The reactor was analogous to DE-A 34 05 436 (Example 23) coated and the coating for one hour at 95 ° C. burned. After a series of 4 approaches there were 0.14 parts (0.02% by weight) polymeric wall encrustation present.

Comparative Examples 4 and 5:

Execution analogous to the previous comparative examples.

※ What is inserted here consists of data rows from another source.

def execBackoffExpiry (h : Hub) (port : Fin 4) (s : State) : Host.Outcome State Fault Refusal :=
  .next (s.backoffExpiry h port)

def execFodafortMarker (h : Hub) (port : Fin 4) (lanes : List (BitVec 2)) (seqs : List (BitVec 16)) (skewPs : Nat) (s : State) :
    Host.Outcome State Fault Refusal :=
  .next (s.fodaMarker h port lanes seqs skewPs)

def execWake (h : Hub) (port : Fin 4) (s : State) : Host.Outcome State Fault Refusal := .next (s.wakeRow h port)

def execWakeTimeout (h : Hub) (port : Fin 4) (s : State) : Host.Outcome State Fault Refusal := .next (s.wakeTimeout h port)

def execDataFrame (h : Hub) (port : Fin 4) (frame : PortFrame) (s : State) : Host.Outcome State Fault Refusal :=
  .next (s.dataFrame h port frame)

def execPrimFrame (h : Hub) (port : Fin 4) (frame : PortFrame) (s : State) : Host.Outcome State Fault Refusal :=
  .next (s.primFrame h port frame)

def execFodafortAck (h : Hub) (port : Fin 4) (seq : BitVec 16) (s : State) : Host.Outcome State Fault Refusal :=
  .next (s.ctrlWord h port (fun x => x.acked seq))

def execFodafortPause (h : Hub) (port : Fin 4) (s : State) : Host.Outcome State Fault Refusal :=
  .next (s.ctrlWord h port (fun x => { x with paused := true }))

def execFodafortResume (h : Hub) (port : Fin 4) (s : State) : Host.Outcome State Fault Refusal :=
  .next (s.ctrlWord h port (fun x => { x with paused := false }))

def execQuiet (h : Hub) (port : Fin 4) (s : State) : Host.Outcome State Fault Refusal := .next (s.quietRow h port)

/-- PAUSE_EXPIRY (R319). -/
def execPauseExpiry (port : Fin 4) (s : State) : Host.Outcome State Fault Refusal :=
  .next (s.when s.lanesOn (fun s => s.modPort port (fun x => { x with paused := false })))

def execMergePauseRepeat (port : Fin 4) (s : State) : Host.Outcome State Fault Refusal := .next (s.pauseAgain port)

def execFfnoack (port : Fin 4) (s : State) : Host.Outcome State Fault Refusal := .next (s.noAck port)

def execMergeTimeout (trigno epoch : BitVec 32) (s : State) : Host.Outcome State Fault Refusal :=
  .next (s.mergeTimeout trigno epoch)

end Sys2Proof.Machine
end

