-- ==== Sys2Proof/Machine/Monitor.lean ====
section
/-!
DEFINITION. The monitoring front end: settings, sequences, entries, results and wire breaks (R384 to R400).
-/

namespace Sys2Proof.Machine

/-! ### Entry words (R386, R393) -/

def meEn (w : Nat) : Bool := bitAt w 63
def meKind (w : Nat) : Nat := bitsAt w 61 2
def meInp (w : Nat) : Nat := bitsAt w 56 5
def meInn (w : Nat) : Nat := bitsAt w 51 5
def meNeg (w : Nat) : Nat := bitsAt w 49 2
def meRatio (w : Nat) : Bool := bitAt w 48
def meI0 (w : Nat) : Bool := bitAt w 45
def meP0 (w : Nat) : Nat := bitsAt w 40 5
def meI1 (w : Nat) : Bool := bitAt w 39
def meP1 (w : Nat) : Nat := bitsAt w 34 5
def meIdac (w : Nat) : Nat := bitsAt w 27 7
def meBurn (w : Nat) : Bool := bitAt w 26
def meDis (w : Nat) : Nat := bitsAt w 21 5
def meAvg (w : Nat) : Nat := bitsAt w 11 4
def meTrig (w : Nat) : Nat := bitsAt w 7 4
def meNoRec (w : Nat) : Bool := bitAt w 6

def Monitor.excen (m : Monitor) : Bool := m.header.getLsbD 62
def Monitor.nreg (m : Monitor) : Nat := bitsAt m.header.toNat 54 7

/-- An entry in force, as a number. -/
def Monitor.regEntry (m : Monitor) (i : Nat) : Nat := (Tbl.get 0 m.regular i).toNat
def Monitor.injEntry (m : Monitor) (i : Nat) : Nat := (Tbl.get 0 m.injected i).toNat

/-- Figure of ENVIRON (R410). -/
def figEnviron (row : Nat) (q : Nat := 0) (idx : Nat := whole) (hub : Nat := 0) : Fig := ⟨0x0A, row, q, hub, idx⟩

/-- The front end runs: outside fallow, frost and TRIPPED (R392). -/
def State.frontOn (s : State) : Bool := s.live && !deepState s.node.pstate

/-! ### The settings block (R385, R386, R393) -/

def headerWordOk (w : Nat) : Bool := bitsAt w 0 30 == 0 && decide (bitsAt w 54 7 ≤ 64)

def diodeWordOk (w : Nat) : Bool :=
  bitsAt w 0 16 == 0 && [bitsAt w 48 16, bitsAt w 24 16].all (fun n => decide (29491 ≤ n) && decide (n ≤ 36044))

/-- An entry is in range; `reg` a regular one (R393). -/
def entryOk (reg : Bool) (w : Nat) : Bool :=
  let k := meKind w
  k != 3 && meNeg w != 3 && bitsAt w 0 6 == 0 && decide (1 ≤ meDis w) && decide (meDis w ≤ 20) && decide (meAvg w ≤ 8) &&
    (!reg || meTrig w == 0) && (k != 1 || decide (meInp w ≤ 1)) && (k != 2 || decide (meInp w ≤ 6)) &&
    (!(meI0 w || meI1 w) || (decide (1 ≤ meIdac w) && decide (meIdac w ≤ 100))) &&
    !(meI0 w && meI1 w && meP0 w == meP1 w) && (k == 0 || !(meRatio w || meI0 w || meI1 w || meBurn w))

/-- Resources that an enabled entry names, as type and index (R385). -/
def entryNeeds (w : Nat) : List (Nat × Nat) :=
  if !meEn w then []
  else
    (if meKind w = 0 then [(resMon, meInp w)] else []) ++
    (if meKind w = 0 ∧ meNeg w = 0 then [(resMon, meInn w)] else []) ++
    (if meI0 w then [(resSource, 0), (resMon, meP0 w)] else []) ++
    (if meI1 w then [(resSource, 1), (resMon, meP1 w)] else []) ++
    (if meRatio w || meNeg w == 2 then [(resExc, 0)] else [])

/-- A resource may be used: by monitoring, or, for an entry that loop n triggers, as the loop engine or the LED drive holds it
(R385). The manual's claims carry no loop number, so any loop's claim serves. -/
def State.entryMay (s : State) (w : Nat) (r : Nat × Nat) : Bool :=
  s.mayTake r.1 r.2 userMon ||
    (decide (8 ≤ meTrig w) && (s.mayTake r.1 r.2 userLoop || s.mayTake r.1 r.2 userLed))

def blockWord (b : List Byte) (off : Nat) : BitVec 64 := BitVec.ofNat 64 (leAt b off 8)

/-- Entries of a block from an offset. -/
def blockEntries (b : List Byte) (off n : Nat) : Tbl (BitVec 64) :=
  (List.range n).foldl (fun t i => Tbl.set 0 t i (blockWord b (off + 8 * i))) []

/-- A monitor settings block: its status, and the state after (R385). -/
def State.writeMonitor (s : State) (b : List Byte) : Status × State :=
  let reg := (List.range 64).map (fun i => (blockWord b (0x10 + 8 * i)).toNat)
  let inj := (List.range 8).map (fun i => (blockWord b (0x210 + 8 * i)).toNat)
  if b.length ≠ 592 ∨ headerWordOk (leAt b 0 8) = false ∨ diodeWordOk (leAt b 8 8) = false ∨ reg.all (entryOk true) = false ∨
      inj.all (entryOk false) = false then (.illegal, s)
  else
    let used := (reg.take (bitsAt (leAt b 0 8) 54 7)) ++ inj
    if used.any (fun w => (entryNeeds w).any (fun r => !s.entryMay w r)) then (.conflict, s)
    else
      let s := used.foldl (fun s w => (entryNeeds w).foldl (fun s r => s.takeClaim r.1 r.2 userMon) s) s
      (.ok, { s with mon := { s.mon with
        regWait := some (blockWord b 0, blockWord b 8, blockEntries b 0x10 64), injWait := some (blockEntries b 0x210 8) } })

/-! ### Sequences (R394 to R398) -/

/-- The next enabled regular entry of the pass from a number on (R393, R394). -/
def Monitor.nextReg (m : Monitor) (i : Nat) : Option Nat :=
  (List.range m.nreg).find? (fun e => decide (i ≤ e) && meEn (m.regEntry e))

/-- Begin an entry with its break (R389). -/
def Monitor.begin (m : Monitor) (inj : Bool) (e : Nat) : Monitor := { m with cur := some ⟨inj, e, .brk⟩ }

/-- The regular sequence goes on: the abandoned entry again, else the next of the pass, else the pass ends (R394, R395). -/
def State.regularOn (s : State) : State :=
  let m := s.mon
  if m.pause then { s with mon := { m with cur := none } }
  else
    match m.abandoned with
    | some e => { s with mon := { m.begin false e with abandoned := none } }
    | none =>
      if !m.pass then { s with mon := { m with cur := none } }
      else
        match m.nextReg m.next with
        | some e => { s with mon := { m.begin false e with next := e + 1 } }
        | none => ({ s with mon := { m with cur := none, pass := false } }).bump (figEnviron 4 0)

/-- Priority of a trigger, the lowest first (R397). -/
def trigPriority (t : Nat) : Nat :=
  if t = 1 then 0 else if 8 ≤ t then t else if t < 6 then 20 + t else if t = 6 then 30 else 31

/-- The trigger of highest priority among those pending. -/
def bestTrigger (l : List Nat) : Option Nat :=
  l.foldl (fun b t => match b with
    | none => some t
    | some u => if trigPriority t < trigPriority u then some t else some u) none

/-- Injected entries that a trigger runs, in ascending number. -/
def Monitor.entriesOf (m : Monitor) (t : Nat) : List Nat :=
  (List.range 8).filter (fun i => meEn (m.injEntry i) && meTrig (m.injEntry i) == t)

/-- A run of a trigger begins; a block that waits takes effect (R385, R398). -/
def State.beginRun (s : State) (t : Nat) : State :=
  let m := match s.mon.injWait with
    | some e => { s.mon with injected := e, injWait := none }
    | none => s.mon
  let todo := m.entriesOf t
  let s := s.bump (figEnviron 4 2 t)
  match todo with
  | e :: l => { s with mon := { m.begin true e with trig := some t, todo := l } }
  | [] => { s with mon := { m with trig := none, todo := [], cur := none } }

/-- The next thing to convert once no entry is in progress: a pending run, else the regular sequence (R398). -/
def State.nextRun (s : State) : Nat → State
  | 0 => s
  | n + 1 =>
    match bestTrigger s.mon.pending with
    | some t =>
      let s := ({ s with mon := { s.mon with pending := s.mon.pending.erase t } }).beginRun t
      if s.mon.cur.isSome then s else s.nextRun n
    | none => s.regularOn

/-- The regular entry in progress is abandoned (R395, R396). -/
def State.abandon (s : State) : State :=
  match s.mon.cur with
  | some r =>
    if r.inj then s
    else ({ s with mon := { s.mon with cur := none, abandoned := some r.entry } }).bump (figEnviron 4 1)
  | none => s

/-- A trigger reaches the monitor and loop domain (R398). -/
def State.trigger (s : State) (t : Nat) : State :=
  if s.mon.trig.isSome then
    if s.mon.pending.contains t then s.bump (figEnviron 4 3 t)
    else { s with mon := { s.mon with pending := s.mon.pending ++ [t] } }
  else
    let s := s.abandon.beginRun t
    if s.mon.cur.isSome then s else s.nextRun 16

/-- A source raises a trigger. -/
def State.raise (s : State) (t : Nat) : State := { s with mon := { s.mon with arriving := s.mon.arriving ++ [t] } }

/-- INJECTED_TRIGGER (R398): a raised trigger arrives; triggers in fallow or frost are dropped (R392). -/
def State.injectedTrigger (s : State) (t : Nat) : State :=
  if !s.mon.arriving.contains t then s
  else
    let s : State := { s with mon := { s.mon with arriving := s.mon.arriving.erase t } }
    if s.frontOn then s.trigger t else s

/-- REGULAR_PASS (R394): a block that waits takes effect, and the first entry begins. -/
def State.regularPass (s : State) : State :=
  if !s.frontOn || s.mon.pass || s.mon.pause || s.mon.trig.isSome then s
  else
    let m := match s.mon.regWait with
      | some (h, d, e) => { s.mon with header := h, diode := d, regular := e, regWait := none }
      | none => s.mon
    if m.nreg = 0 then { s with mon := m }
    else ({ s with mon := { m with pass := true, next := 0, abandoned := none } }).regularOn

/-- BLANK_PAUSE_END (R396, R397). -/
def State.blankPauseEnd (s : State) : State :=
  if !s.mon.pause || s.mon.blank then s
  else
    let s := ({ s with mon := { s.mon with pause := false } }).raise 6
    if s.mon.cur.isNone && s.mon.trig.isNone && s.frontOn then s.regularOn else s

/-! ### Conversions (R390, R391, R393, R399, R400) -/

def Monitor.slice (m : Monitor) (i : Nat) : AdcSlice := Tbl.get AdcSlice.init m.slices i

/-- A corrected code of the 16-bit converter. -/
def AdcSlice.correct16 (x : AdcSlice) (raw : Int) : Int :=
  let y := if 0 ≤ x.den then roundDiv (x.off + x.mul * raw) x.den.toNat else roundDiv (-(x.off + x.mul * raw)) (-x.den).toNat
  clampInt (-32768) 32767 (if x.den = 0 then raw else y)

/-- Pairs of the offline slice, made with every 4th conversion (R391). -/
def Monitor.addPairs (m : Monitor) : List Int → List Int → Monitor
  | [], _ => m
  | y :: ys, off =>
    let m := { m with conversions := m.conversions + 1 }
    if m.conversions % 4 = 0 then
      match off with
      | x :: xs => ({ m with pairs := m.pairs.add x y }).addPairs ys xs
      | [] => m.addPairs ys []
    else m.addPairs ys off

/-- The rotation after 4,096 pairs (R391): as R91, with 5 slices. -/
def State.monRotate (s : State) : State :=
  let m := s.mon
  if m.pairs.n < pairsPerStep then s
  else
    let r := s.fitPairs m.pairs
    let f := r.1
    let x := { m.slice m.offline with off := f.off, mul := f.mul, den := f.den }
    let timing := match s.red.active with
      | .a => m.mtimeWait
      | .b => m.mtimeWaitB
    { r.2 with mon := { m with
        slices := Tbl.set AdcSlice.init m.slices m.offline x, offline := (m.offline + 1) % 5, pairs := PairSums.zero
        mtime := timing, mismatch := f.mismatch, calq := m.calq.add 0 f.mismatch } }

/-- 10^18 × ln 16 (R393). -/
def ln16 : Nat := 2772588722239781238

/-- Differences of the pairs of conversions of a diode entry. -/
def pairDiffs : List Int → List Int
  | a :: b :: l => (b - a) :: pairDiffs l
  | _ => []

/-- Temperature of a diode entry in 1/256 °C (R393): an LSB is 156,250/32,768 µV, RSER in 1/8 Ω, n = NID / 32,768. -/
def diodeValue (nid rser : Nat) (codes : List Int) : Int :=
  let ds := pairDiffs codes
  let n := ds.length
  let a : Int := 156250 * ds.sum - (614400 * rser * n : Nat)
  let den := 10 * n * nid * ln16
  if den = 0 then 0 else openDiv 9 (256 * a * 1160452 * 10 ^ 11 - (699264 * n * nid * ln16 : Nat)) den

/-- The result of a conversion: STAT and VALUE (R393, R399, R400). -/
def Monitor.result (m : Monitor) (w : Nat) (codes : List Int) : Nat × Int :=
  let n := codes.length
  let sum := codes.sum
  let mean := if n = 0 then 0 else 256 * sum / n
  let value :=
    if meKind w = 1 then
      let d := m.diode.toNat
      if meInp w = 0 then diodeValue (bitsAt d 48 16) (bitsAt d 40 8) codes
      else diodeValue (bitsAt d 24 16) (bitsAt d 16 8) codes
    else mean
  if (meBurn w && decide (32640 * 256 ≤ mean)) || (meRatio w && m.excen && m.excOpen) then (1, 0)
  else if codes.any (fun c => c == -32768 || c == 32767) then (2, value)
  else if meRatio w && !m.excen then (3, 0)
  else (0, value)

/-- A monitor sample record (R400). -/
def monRecord (inj : Bool) (e trig stat hub : Nat) (value : Int) (epoch coarse : Nat) : Rec128 :=
  BitVec.ofNat 128 (7 * 2 ^ 124 + b2n inj * 2 ^ 123 + e % 64 * 2 ^ 117 + trig % 16 * 2 ^ 113 + stat % 8 * 2 ^ 110 +
    hub % 2 * 2 ^ 109 + unsigned 32 value * 2 ^ 64 + epoch % 2 ^ 32 * 2 ^ 32 + coarse % 2 ^ 24 * 2 ^ 8)

/-- A result of entry e reaches its loops (R416), the derating (R425) and the latest values. -/
def State.giveResult (s : State) (r : MonRun) (trig stat : Nat) (value : Int) : State :=
  let x : MonResult := ⟨stat, value, s.aonCycles⟩
  let s : State :=
    if r.inj then { s with mon := { s.mon with injResults := Tbl.set none s.mon.injResults r.entry (some x) } }
    else { s with mon := { s.mon with results := Tbl.set none s.mon.results r.entry (some x) } }
  let s := (List.range 8).foldl (fun s n =>
    let l := s.loop n
    let mine := l.runs && (if r.inj then l.fbsrc == 1 && trig == 8 + n else l.fbsrc == 2 && l.fent == r.entry)
    if !mine then s
    else
      let l := { l with sample := some (value, stat != 0) }
      s.setLoop n (if 4 ≤ n ∧ stat = 0 then l.onSample value else l)) s
  if r.inj then s else s.derateAll r.entry value (stat == 0)
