-- ==== Sys2Proof/Machine/Dispatch.lean ====
section
/-!
DEFINITION. What each command does: one arm for each constructor, one direct call of its meaning.
-/

namespace Sys2Proof.Machine
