/-- RING reads the unread entries of the event ring that fit, oldest first, after one EVLOST entry when entries were lost;
READLOG reads up to 128 entries of the active hub's log from the first at or after SEQ; SETREAD reads the settings block of a
kind in force; MONRUN raises the monitor's trigger 7. An entry is 32 bytes, the last four the CRC of the others. -/
def Obligations.LogCommandsAnswer : Prop :=
  (∀ e : EvEntry, e.bytes.length = 32 ∧ e.bytes.drop 28 = leBytes 4 (crc32c (e.bytes.take 28))) ∧
  ∀ (s : State) (src : Src) (w : Nat),
    let y := s.hay
    let unread := y.ring.drop (y.ring.length - y.unread)
    let words := fun (l : List (BitVec 64)) => l.flatMap (fun x => leBytes 8 x.toNat)
    let answers := fun (i : Instr) (t : State) (bs : List Byte) (n : Nat) =>
      exec i s = .next ((if bs = [] then t else t.emit (.write (arg1 w) bs)).complete src .ok n)
    (s.InProgress src 0x08 0 w → y.evlost = 0 →
      let es := unread.take (min y.unread (2 * arg0 w))
      answers (.ringRead src) { s with hay := { y with unread := y.unread - min y.unread (2 * arg0 w) } }
        (es.flatMap EvEntry.bytes) es.length) ∧
    (s.InProgress src 0x08 0 w → 0 < y.evlost → 0 < arg0 w → ∃ t e bs n,
      exec (.ringRead src) s = .next ((State.emit t (.write (arg1 w) (EvEntry.bytes e ++ bs))).complete src .ok n) ∧
        e.code = 0x9003 ∧ t.hay.evlost = 0) ∧
    (s.InProgress src 0x08 1 w →
      let es := ((y.store s.red.active).log.dropWhile (fun e => !reachedMod 32 e.seq.toNat (arg0 w))).take 128
      answers (.readlog src) s (es.flatMap EvEntry.bytes) es.length) ∧
    (s.InProgress src 0x08 3 w →
      (arg0 w = 1 → answers (.setread src) s (words ([s.mon.header, s.mon.diode] ++
        (List.range 64).map (Tbl.get 0 s.mon.regular) ++ (List.range 8).map (Tbl.get 0 s.mon.injected))) 0) ∧
      (arg0 w = 2 → answers (.setread src) s (words ((List.range 8).flatMap (fun n =>
        [(s.loop n).w0, (s.loop n).w1, (s.loop n).w2, (s.loop n).w3, (s.loop n).w4]))) 0) ∧
      (arg0 w = 3 → answers (.setread src) s (words [s.time.w0, s.time.w1, s.time.w2]) 0) ∧
      (arg0 w = 4 → answers (.setread src) s (words [s.loopA.word, s.loopB.word]) 0) ∧
      (arg0 w = 5 → answers (.setread src) s (leBytes 8 (s.node.nodeId.toNat +
        (s.node.tripRt.getD s.node.tripOtp).toNat * 2 ^ 16)) 0)) ∧
    (s.InProgress src 0x08 5 w →
      answers (.monrun src) { s with mon := { s.mon with arriving := s.mon.arriving ++ [7] } } [] 0)

/-- SETWRITE: a block of another size or with a field out of its range completes with ILLEGAL and changes nothing; a legal one
gives its words to the time service, the safety loops (test current only in STANDBY, else NOTREADY) or the node at once, to the
monitor for its next sequences, and to each loop: a disabled loop takes them with its output off, a loop that they enable starts
anew with them, a running one holds them for its next period. -/
def Obligations.SettingsAreWritten : Prop :=
  ∀ (s : State) (src : Src) (w : Nat) (b : List Byte),
    let word := fun (o : Nat) => BitVec.ofNat 64 (leAt b (8 * o) 8)
    let done := fun (i : Instr) (t : State) (st : Status) => exec i s = .next (t.complete src st)
    s.InProgress src 0x08 2 w →
    (arg0 w = 3 →
      let ok := b.length = 24 ∧ (word 0).toNat % 2 ^ 47 = 0 ∧ (word 0).toNat / 2 ^ 52 % 16 ≤ 10 ∧ (word 0).toNat / 2 ^ 48 % 16 ≤ 10
      (ok → done (.setwriteTimeService src b) { s with time := { s.time with w0 := word 0, w1 := word 1, w2 := word 2 } } .ok) ∧
      (¬ok → done (.setwriteTimeService src b) s .illegal)) ∧
    (arg0 w = 4 →
      let ok := b.length = 16 ∧ loopWordOk (word 0).toNat = true ∧ loopWordOk (word 1).toNat = true
      let test := (word 0).toNat / 2 ^ 61 = 5 ∨ (word 1).toNat / 2 ^ 61 = 5
      (¬ok → done (.setwriteLoopaLoopb src b) s .illegal) ∧
      (ok → test → s.node.mode ≠ .standby → done (.setwriteLoopaLoopb src b) s .notready) ∧
      (ok → ¬test ∨ s.node.mode = .standby → done (.setwriteLoopaLoopb src b)
        { s with loopA := { s.loopA with word := word 0 }, loopB := { s.loopB with word := word 1 } } .ok)) ∧
    (arg0 w = 5 →
      let ok := b.length = 8 ∧ (word 0).toNat / 2 ^ 17 = 0
      (ok → done (.setwriteNodeWord src b)
        { s with node := { s.node with nodeId := (word 0).setWidth 16, tripRt := some ((word 0).getLsbD 16) } } .ok) ∧
      (¬ok → done (.setwriteNodeWord src b) s .illegal)) ∧
    (arg0 w = 1 →
      let reg := fun (n : Nat) => word (2 + n)
      let inj := fun (n : Nat) => word (66 + n)
      let ok := b.length = 592 ∧ headerWordOk (word 0).toNat = true ∧ diodeWordOk (word 1).toNat = true ∧
        (∀ n, n < 64 → entryOk true (reg n).toNat = true) ∧ ∀ n, n < 8 → entryOk false (inj n).toNat = true
      let off := (∀ n, n < 64 → (reg n).getLsbD 63 = false) ∧ ∀ n, n < 8 → (inj n).getLsbD 63 = false
      (¬ok → done (.setwriteMonitor src b) s .illegal) ∧
      (ok → off → ∃ t x y, done (.setwriteMonitor src b) t .ok ∧
        t = { s with mon := { s.mon with regWait := some (word 0, word 1, x), injWait := some y } } ∧
        (∀ n, n < 64 → Tbl.get 0 x n = reg n) ∧ ∀ n, n < 8 → Tbl.get 0 y n = inj n) ∧
      (∀ n r, ok → n < 8 → r ∈ entryNeeds (inj n).toNat → s.entryMay (inj n).toNat r = false →
        done (.setwriteMonitor src b) s .conflict)) ∧
    (arg0 w = 2 →
      let ok := b.length = 320 ∧ ∀ n, n < 8 → loopWordsOk n (blockLoop b n) s.namesTrigger = true
      let free := ∀ n r, n < 8 → r ∈ loopNeeds n (blockLoop b n) → s.mayTake r.1 r.2.1 r.2.2 = true
      (¬ok → done (.setwriteLoop src b) s .illegal) ∧
      (ok → ¬free → done (.setwriteLoop src b) s .conflict) ∧
      (ok → free → ∃ t, done (.setwriteLoop src b) t .ok ∧
        t = { s with loops := t.loops, node := { s.node with rtClaims := t.node.rtClaims }
                     mon := { s.mon with arriving := t.mon.arriving } } ∧
        ∀ n, n < 8 →
          let l := s.loop n
          let m := t.loop n
          let en := (word (5 * n)).getLsbD 63
          let has := fun (x : LoopSt) => x.w0 = word (5 * n) ∧ x.w1 = word (5 * n + 1) ∧ x.w2 = word (5 * n + 2) ∧
            x.w3 = word (5 * n + 3) ∧ x.w4 = word (5 * n + 4)
          (en = false → has m ∧ m.out = false ∧ m.wait = none) ∧
          (en = true → l.en = false ∨ l.fault ≠ none → has m ∧ m.starting = true ∧ m.out = false ∧ m.fault = none) ∧
          (en = true → l.en = true → l.fault = none → m = { l with
            wait := some (word (5 * n), word (5 * n + 1), word (5 * n + 2), word (5 * n + 3))
            waitPwm := some (word (5 * n + 3), word (5 * n + 4)) })))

However, the polymerization formulation was changed by adding 20 mg Na ₂ HPO ₄ × H ₂ O and 30 mg NaHCO ₃ .

Claims (5)

1. Autoclave coating to prevent the formation of polymer deposits on the autoclave wall in the radial polymerization of ethylenically unsaturated compounds, characterized in that for coating two components A and B in solution or suspension in an organic solvent or water, or mixtures thereof on the autoclave wall applied, and the application is cured at 10 to 120 ° C,
where component A is polyglycidyl ether, polyglycidyl ester or mono- or di-oxirane-substituted aliphatic or cycloaliphatic alkene oxides or mixtures thereof, and component B is an aromatic or an O-, N- or S-heterocycle which carries at least one primary or two secondary amino groups and preferably further amino, hydroxyl, mercapto, ether, carboxyl, sulfonyl or nitro groups as direct substituents or in alkyl side chains, or represents mixtures of such compounds,
the quantitative ratio of components A and B is chosen such that 0.5 to 2 NH bonds in component B come to an epoxy unit in component A. 2. Autoclave coating according to claim 1, characterized records that as component A a diglycidyl ether or Diglycidyl ester is used. 3. Autoclave coating according to claim 1, characterized records that as component A triglycid isocyanurate or a diaminodiphenylmethane tetraglycidyl ether is set.   4. Autoclave coating according to claim 1, 2, 3 or 4, because characterized in that components A and B in Solution or suspension, at a concentration of 0.05 up to 1.0 mol / l. 5. autoclave coating according to claim 1, 2, 3, 4 or 5, characterized in that the components A and B in alkaline solution or suspension for coating be applied.